→ What to work on
Produce the records below again, word for word, but stop after the line that contains "m.requests.filter fun (_, r) => match r.kind with".

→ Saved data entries
-- ==== Sys2Proof/Machine/Entry.lean ====
section
/-! DEFINITION. The admission of an entry (R20, R21, R254, R283): what the core reads for it, the partitions and the scratchpad it gets, and the tasks and teams it makes (R40); entries that are lost or killed (R20, R409, R444). -/

namespace Sys2Proof.Machine

/-! ### Reads that an engine makes (R255, R305, R365) -/

/-- What an engine's read of some bytes finds. -/
inductive EngineData where
  | data (d : Datum)
  | fault (cause reason detail high : Nat)
  | waiting
deriving DecidableEq, Repr

/-- The task numbers under which engines keep the answers of other devices and of the host. -/
def stagingAgent (core : Nat) : Nat := 2 ^ 40 + core
def queueAgent (queue : Nat) : Nat := 2 ^ 41 + queue

/-- The answer that an agent has kept for a read. -/
def Mach.agentAnswer (m : Mach) (agent va : Nat) : Option (Option Answer) :=
  (m.requests.find? fun (_, r) => match r.kind with
    | .kept k _ ((0, a) :: _) => k == agent && a == va
    | _ => false).map fun x => x.2.answer

/-- Forget what an agent has kept. -/
def Mach.dropAgent (m : Mach) (agent : Nat) : Mach :=
  { m with requests := m.requests.filter fun (_, r) => match r.kind with
      | .kept k _ _ => k != agent
      | _ => true }

/-- Read n bytes at a place that an engine has found. -/
def Mach.spotRead (m : Mach) (agent ctx n : Nat) (e : Elt) : Spot → EngineData × Mach
  | .here pa => let (d, m) := m.slice pa n; (.data d, m)
  | .chip pa => (.data ((Config.freeWord (2 ^ 102 * (m.nextId + 1) + pa)).toNat % 2 ^ (8 * n), 0), m)
  | .away d a => match m.agentAnswer agent e.va with
    | some (some x) => (.data (x.datum 0 n), m)
    | some none => (.waiting, m)
    | none => (.waiting, (m.request (.kept agent 0 [(0, e.va)]) ctx (readFrame d a n e.secure .rlx .team)).2)
  | .host pa =>
    if (m.ats.find? fun a => a.1 == hostPage pa).isNone then
      if m.atsRefused.contains (hostPage pa) then
        (.fault 4 4 0 0, { m with atsRefused := m.atsRefused.filter (· != hostPage pa) })
      else (.waiting, m.askAts (hostPage pa) true e.secure)
    else match m.agentAnswer agent e.va with
      | some (some x) => (.data (x.datum 0 n), m)
      | some none => (.waiting, m)
      | none => (.waiting, (m.hostRequest (.kept agent 0 [(0, e.va)]) ctx fun tag => .hostRead tag (m.hostAddress pa) n e.secure).2)
  | _ => (.waiting, m)

/-- A read of n bytes within one page by an engine of a die; one that works for a core checks for races and writes back that core's own
dirty sectors first. -/
def Mach.engineRead (m : Mach) (agent die ctx : Nat) (core : Option Nat) (va n : Nat) : EngineData × Mach :=
  match m.engineSpot die ctx va .load (fun _ _ => true) with
  | (.fault c r d, m) => (.fault c r d 0, m)
  | (.waiting, m) => (.waiting, m)
  | (.found e s, m) =>
    match core, s with
    | some c, .here pa =>
      match m.spanRace c pa n false true with
      | some h => (.fault 6 1 0 (dieOf h + 8 * logicalOf h), m)
      | none =>
        let m := (sectorsAt (.mem pa) n).foldl (fun (m : Mach) a => m.flush c a) m
        m.spotRead agent ctx n e s
    | _, _ => m.spotRead agent ctx n e s

/-! ### Operands of a closure (R186, R255) -/

/-- What an operand descriptor gives: nothing, a shape, a fault, or a page that is waited for. -/
inductive OperandAt where
  | none
  | shape (q : QReg)
  | fault (cause reason detail high addr : Nat)
  | waiting
deriving DecidableEq, Repr

/-- The checks of an operand's shape: R215, no scratchpad, no window. -/
def operandShape (q : QReg) (addr : Nat) : OperandAt :=
  match q.poisoned with
  | some i => .fault 8 0x0B i 0 addr
  | none => match q.badElement with
    | some i => .fault 0x0C 2 i 0 addr
    | none => if q.spad || q.skew then .fault 0x0C 2 2 0 addr else .shape q

/-- Operand j of a closure: its descriptor and its shape record. -/
def Mach.operand (m : Mach) (core ctx : Nat) (e : Entry) (j : Nat) : OperandAt × Mach :=
  let w := e.word (2 + 2 * j)
  let b := e.word (3 + 2 * j)
  if e.wordPoi (2 + 2 * j) || (w != 0 && e.wordPoi (3 + 2 * j)) then (.fault 8 0x0C (16 + 16 * j) 0 0, m)
  else if w == 0 then (.none, m)
  else if fieldOf b 48 15 != 0 then (.fault 0x0C 2 0 0 w.toNat, m)
  else if w.toNat % 64 != 0 then (.fault 3 1 64 0 w.toNat, m)
  else match m.engineRead (stagingAgent core) (dieOf core) ctx (some core) w.toNat 64 with
    | (.data d, m) =>
      (operandShape ⟨(List.range 16).map fun i => BitVec.ofNat 32 (d.1 / 2 ^ (32 * i)), BitVec.ofNat 16 d.2⟩ w.toNat, m)
    | (.fault c r dt h, m) => (.fault c r dt h w.toNat, m)
    | (.waiting, m) => (.waiting, m)

/-- The row pitch of a staged operand, and the bytes it takes. -/
def QReg.pitch (q : QReg) : Nat := roundUpTo ((q.tx * tyBits q.ty + 7) / 8) 128
def OperandAt.bytes : OperandAt → Nat
  | .shape q => q.pitch * q.tY * q.tz
  | _ => 0

/-! ### Rooms and seats (R21, R254, R283) -/

/-- A place for a member: its index, partition, slot, allotment, the xhnd it starts with, and the frame it comes from. -/
structure Seat where
  idx : Nat
  part : Nat
  slot : Nat
  allot : Allot
  xhnd : Word
  frame : Option Parked
deriving DecidableEq, Repr

/-- What admission makes of an entry. -/
inductive Admission where
  | killed (cause reason detail : Nat)
  | hold
  | room
  | seats (l : List Seat) (len : Nat)
deriving DecidableEq, Repr

/-- Seat members one by one, member i in partition (p0 + i) mod 4: the partitions and slots they take, if every one fits. -/
def seatFrom (p0 : Nat) : List (Nat × Allot) → List Holding → List (Nat × Nat) → Option (List (Nat × Nat))
  | [], _, _ => some []
  | (i, a) :: rest, hs, slots =>
    let p := (p0 + i) % 4
    match (List.range 16).find? fun s => !slots.contains (p, s) with
    | none => none
    | some s =>
      if fits hs p a then (seatFrom p0 rest (hs ++ [⟨p, a⟩]) (slots ++ [(p, s)])).map fun l => (p, s) :: l else none

/-- The partitions in the order in which p0 is tried. -/
def partOrder (hs : List Holding) : List Nat :=
  sortBy (fun a b => freeVectors hs b < freeVectors hs a || (freeVectors hs a == freeVectors hs b && a ≤ b)) (List.range 4)

/-- The seats of some members' allotments beside some holdings. -/
def seatsFor (as : List (Nat × Allot)) (hs : List Holding) (slots : List (Nat × Nat)) : Option (List (Nat × Nat)) :=
  (partOrder hs).findSome? fun p => seatFrom p as hs slots

/-- The lowest free run of a core's scratchpad, beside the allocations of some teams (R283). -/
def freeRun (size len : Nat) (used : List (Nat × Nat)) : Option Nat :=
  if len == 0 then some 0
  else (List.range ((size - len) / 4096 + 1)).findSome? fun i =>
    let p := 4096 * i
    if p + len ≤ size && used.all fun (b, n) => p + len ≤ b || b + n ≤ p then some p else none

/-- The allocations of the teams of a core, but for some teams. -/
def Mach.allocations (m : Mach) (core : Nat) (without : List Nat) : List (Nat × Nat) :=
  m.teams.filterMap fun (n, g) => if g.core == core && g.spadLen != 0 && !without.contains n then some (g.spadBase, g.spadLen) else none

/-- Seats for members' allotments and an allocation on a core, some of its tasks left out of account. -/
def Mach.findRoom (m : Mach) (core : Nat) (c : Ctx) (as : List (Nat × Allot)) (len : Nat) (without : List Nat) : Admission :=
  let tasks := m.tasks.filter fun (n, t) => t.core == core && !without.contains n
  let hs := tasks.map fun (_, t) => (⟨t.part, t.vblk, t.sblk, t.ablk, t.acore⟩ : Holding)
  let gone := (m.tasks.filter fun (n, _) => without.contains n).map fun (_, t) => t.team
  if (seatsFor as [] []).isNone || c.spadSize < len then .killed 0x0C 4 0
  else match seatsFor as hs (tasks.map fun (_, t) => (t.part, t.slot)), freeRun c.spadSize len (m.allocations core gone) with
    | some l, some _ => .seats ((l.zip as).map fun ((p, s), i, a) => ⟨i, p, s, a, 0, none⟩) len
    | _, _ => .room

/-- A page request of a closure's entry record, or what it says (R20). -/
def Mach.readEntryRecord (m : Mach) (die ctx : Nat) (e : Entry) : Except Admission (Allot × Word) × Mach :=
  match m.engineXlate die ctx (wrapBits 64 ((e.entryPc : Int) - 64)) .exec with
  | (.ok pa _ _, m) => match m.entryRecord pa with
    | some r => (.ok r, m)
    | none => (.error (.killed 1 5 0), m)
  | (.fault c r d, m) => (.error (.killed c r d), m)
  | (.waiting, m) => (.error .hold, m)

/-- The admission of a closure entry. -/
def Mach.admitClosure (m : Mach) (core ctx : Nat) (c : Ctx) (e : Entry) (without : List Nat) : Admission × Mach :=
  match m.readEntryRecord (dieOf core) ctx e with
  | (.error a, m) => (a, m)
  | (.ok (a, xhnd), m) =>
    let (o0, m) := m.operand core ctx e 0
    let (o1, m) := m.operand core ctx e 1
    if o0 == .waiting || o1 == .waiting then (.hold, m)
    else
      let len := roundUpTo (o0.bytes + o1.bytes + 4096 * c.spadUnits) 4096
      match m.findRoom core c ((List.range e.teamSize).map fun i => (i, a)) len without with
      | .seats l n => (.seats (l.map fun s => { s with xhnd := xhnd }) n, m)
      | r => (r, m)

→ Response to the exercise
-- ==== Sys2Proof/Machine/Entry.lean ====
section
/-! DEFINITION. The admission of an entry (R20, R21, R254, R283): what the core reads for it, the partitions and the scratchpad it gets, and the tasks and teams it makes (R40); entries that are lost or killed (R20, R409, R444). -/

namespace Sys2Proof.Machine

/-! ### Reads that an engine makes (R255, R305, R365) -/

/-- What an engine's read of some bytes finds. -/
inductive EngineData where
  | data (d : Datum)
  | fault (cause reason detail high : Nat)
  | waiting
deriving DecidableEq, Repr

/-- The task numbers under which engines keep the answers of other devices and of the host. -/
def stagingAgent (core : Nat) : Nat := 2 ^ 40 + core
def queueAgent (queue : Nat) : Nat := 2 ^ 41 + queue

/-- The answer that an agent has kept for a read. -/
def Mach.agentAnswer (m : Mach) (agent va : Nat) : Option (Option Answer) :=
  (m.requests.find? fun (_, r) => match r.kind with
    | .kept k _ ((0, a) :: _) => k == agent && a == va
    | _ => false).map fun x => x.2.answer

/-- Forget what an agent has kept. -/
def Mach.dropAgent (m : Mach) (agent : Nat) : Mach :=
  { m with requests := m.requests.filter fun (_, r) => match r.kind with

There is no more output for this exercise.